Q: Why Do I Need A QDRO?
A:
Both you and your spouse (or former spouse) have certain rights to benefits under a particular retirement plan. The person who earned the retirement benefit through his or her employment is called the "participant." The other person is referred to as the "alternate payee." Federal laws governing retirement plans prohibit a plan from paying benefits to anyone other than the participant-unless otherwise directed to do so under a QDRO. Accordingly, a QDRO allows the plan to pay benefits to the alternate payee.

Q: What is a QDRO?
A:
Qualified Domestic Relations Order (commonly known as a QDRO) is a special Order for dividing most retirement plans including pensions, 401(k)s, 403(b)s, and deferred income plans. These Orders require the approval of both the Plan Administrator as well as the Court.

Q: How does it Work?
A:
In the QDRO process, the approval of the plan administrator is the most important. The Administrator is looking for language specific to the plan regarding the proposed division. QDRO's can take up to 18 months to be put into place. One company's QDRO is not the same as another company's QDRO. Each is individual and particular to the plan and company. The QDRO process does not have to be overwhelming and there are steps you can take to decrease the length of time a QDRO takes. The first thing each participant should do is inquire within their company to see if the company has a sample QDRO that has the language that is specific to them. Another thing that will speed the process up is obtaining pre-approval of the QDRO from the plan administrator.
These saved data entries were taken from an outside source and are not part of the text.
-- ==== Sys2Proof/Machine/Ops.lean ====
section
/-!
DEFINITION. The shared operations over the state: emitting an event, accumulating a step and committing a tick,
handling one press edge, dispatching a tick, selecting an axis, accepting an interlock transition, resetting, and
taking the next stimulus.

The block has no addressable memory (R60) and raises no exceptions (R260): there is no memory operation and no
exception entry or return to define.
-/

namespace Sys2Proof.Machine

/-- `emit E` (R7): append the event to `OUT`. -/
def emit (e : Event) (s : State) : State := { s with out := s.out ++ [e] }

/-! ## Unit Q -/

/-- Commit a tick (R148): the direction is the sign of the sum, `ACC` returns to 0, the dispatcher is woken. -/
def commitTick (acc1 : Int) (s : State) : State :=
  wake .tick
    { s with dir := signSense acc1, acc := 0, ghost := { s.ghost with nCommit := s.ghost.nCommit + 1 } }

/-- Take a changed sample `smp` whose step is `step` (R130, R147): advance `PREV`, add, and commit at +4 or -4. -/
def accumulate (smp : BitVec 2) (step : Int) (s : State) : State :=
  let acc1 := s.acc.toInt + step
  if acc1 = Config.detentSteps ∨ acc1 = -Config.detentSteps then
    commitTick acc1 { s with prev := smp }
  else
    { s with prev := smp, acc := BitVec.ofInt 4 acc1 }

/-- Decode a sample against `PREV` through the step table (R130): an unchanged sample writes nothing (R149). -/
def takeSample (smp : BitVec 2) (s : State) : State :=
  if smp = s.prev then s else accumulate smp (lut (lutIndex s.prev smp)) s

/-- What unit Q does when it decodes the index `{frm, smp}` whose table entry is `step` (R131 to R146). The index is
formed only when `PREV` is `frm` (R91); elsewhere there is no such step. Log entry 8. -/
def decodeEntry (frm smp : BitVec 2) (step : Int) (s : State) : Host.Outcome State Fault Refusal :=
  if s.prev = frm then .next (if smp = frm then s else accumulate smp step s)
  else .refused .indexNotFormed

/-! ## Unit S -/

/-- Fire slot `i` (R176): the command line, the toggle flip, the display update, in this order. -/
def fireSlot (i : Fin 12) (s : State) : State :=
  let bit := s.toggle[i.val]
  let v := variantOf bit
  emit (.fired i v)
    { emit (.ser (commandLine s.params i v)) s with
      toggle := writeToggle s.toggle i (!bit)
      ghost := { s.ghost with fires := s.ghost.fires.set i (s.ghost.fires[i] + 1) } }

/-- Handle a press edge of slot `i` with the interlock read as `eng` (R176, R177). -/
def handlePress (eng : Bool) (i : Fin 12) (s : State) : State :=
  if eng then emit .warn s else fireSlot i s

/-- The loop of `SCAN` over the slots (R172, R180): each slot of `slots` whose bit of `newly` is 1, in order. -/
def handlePresses (eng : Bool) (newly : BitVec 16) (slots : List (Fin 12)) (s : State) : State :=
  slots.foldl (fun t i => if newly.getLsbD i.val then handlePress eng i t else t) s

/-- `FEED <- f` (R173). -/
def writeFeed (f : Feed) (s : State) : State := { s with feed := f }

/-- `BTN_MASK <- m` (R178). -/
def writeLevels (m : BitVec 16) (s : State) : State := { s with btnMask := m }

/-- The body of `SCAN` after its flag is cleared (R172, R173, R178, R179). -/
def scanBody (r : BitVec 16) (s : State) : State :=
  let eng := s.emsState == .engaged
  let newly := pressEdges s.btnMask r
  writeLevels (curMask r) (handlePresses eng newly Config.slotNumbers (writeFeed (feedDecode s.params r) s))

/-! ## Unit E -/

/-- The wake of the interlock task by `EMSEDGE` (R200), with the ghost timestamp of R205. Log entry 7. -/
def wakeInterlock (s : State) : State :=
  wake .ems
    { s with ghost := { s.ghost with emsWakeTs := if s.emsPend then s.ghost.emsWakeTs else s.now } }

/-- Accept a confirmed transition of the EMS line to `lvl` (R202 to R204). -/
def acceptTransition (lvl : Bool) (s : State) : State :=
  let t := { s with emsLast := lvl, emsLastTs := s.now, emsState := interlockOf lvl }
  if lvl then emit (.ems false) t
  else emit (.ems true) (emit (.ser (cancelLine s.params)) t)

/-! ## Units A and D -/

/-- Accept an axis (R230): the direction indicator returns to neutral. -/
def acceptAxis (a : Axis) (s : State) : State := { s with axis := a, dispDir := .neutral }

/-- `POS[a] <- POS[a] + d` (R237). -/
def movePosition (a : Axis) (d : Int) (p : Position) : Position :=
  match a with
  | .x => { p with x := p.x + d }
  | .y => { p with y := p.y + d }
  | .z => { p with z := p.z + d }

/-- The counter of the free SIGN character moves only when that character was read. Log entry 5. -/
def nextFreeIx (dir : Sense) (ix : Nat) : Nat := if dir = .neutral then ix + 1 else ix

/-- Process a tick in the IDLE state (R234, R237, R238). -/
def dispatchTick (s : State) : State :=
  { emit (.ser (moveLine s.params s.axis (signChar s.freeIx s.dir) s.feed)) s with
    pos := movePosition s.axis (senseInt s.dir * feedMilli s.feed) s.pos
    dispDir := s.dir
    freeIx := nextFreeIx s.dir s.freeIx
    ghost := { s.ghost with nDisp := s.ghost.nDisp + 1 } }

/-! ## The environment -/

/-- `RST` (R300): every state element takes its reset value; the parameters, the rest of the stimulus and the counter
of the free value are the model's and stay. -/
def resetAll (s : State) : State :=
  { s with
    prev := s.params.qPrevReset, acc := 0, dir := .neutral, tickPend := false,
    btnMask := s.params.btnMaskReset.setWidth 16, toggle := 0, feed := s.params.feedReset, scanPend := false,
    emsState := s.params.emsReset, emsLast := stableLevel s.params.emsReset, emsLastTs := 0, emsPend := false,
    axis := s.params.axisReset, dispDir := .neutral, pos := { x := 0, y := 0, z := 0 }, now := 0, out := [],
    ghost := Ghost.zero }

/-- `NOW <- (NOW + d) mod 2^32` (R269). -/
def advanceTime (d : BitVec 28) (s : State) : State := { s with now := s.now + d.setWidth 32 }

/-- The next stimulus and the state without it (R9, R101): what stands here for a fetch. Log entry 6. -/
def fetch (s : State) : Option (Stimulus × State) :=
  match s.stim with
  | [] => none
  | x :: rest => some (x, { s with stim := rest })

/-- What the instruction that follows needs in order to be the block's next operation (R40): a task operation its
pending flag at 1 (R69), a LUT entry its index's upper half in `PREV` (R91). Log entry 9. -/
def selectNext (i : Instr) (s : State) : State :=
  match flagOf i, indexPrev i with
  | some f, _ => wake f s
  | none, some p => { s with prev := p }
  | none, none => s

/-- Place a stimulus where `fetch` reads next; when it spells an instruction, that instruction is made the block's next
operation. Log entry 9. -/
def placeNext (x : Stimulus) (s : State) : State :=
  let t := { s with stim := x :: s.stim }
  match decode x with
  | .ok i => selectNext i t
  | .error _ => t

/-- `placeNext` for the bits of a table row; a word that fits no row's format changes nothing. -/
def placeTableWord (nbits w : Nat) (s : State) : State :=
  match tableStimulus nbits w with
  | some x => placeNext x s
  | none => s

/-! ## Views of the output trace -/

/-- The lines on the serial sink, in order (R37, R276). -/
def serialLines : List Event → List Bytes
  | [] => []
  | .ser line :: rest => line :: serialLines rest
  | .fired _ _ :: rest => serialLines rest
  | .warn :: rest => serialLines rest
  | .ems _ :: rest => serialLines rest
  | .frame _ _ _ _ _ _ _ :: rest => serialLines rest

/-- The byte stream on the serial sink (R63): each line whole, first byte first. -/
def serialBytes (out : List Event) : Bytes := (serialLines out).flatten

end Sys2Proof.Machine
end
By getting the QDRO pre-approved, a party will then only have to file with the Court one time for entry of the Order. Some companies do not provide sample QDRO's and/or do not pre-approve the QDRO. In those situations, the process can take longer especially if the original Order, which is entered, needs to be amended for language.

Q: What could happen if I do not get a QDRO done?
A:
Without a QDRO you may lose a substantial amount of money and jeopardize your future security.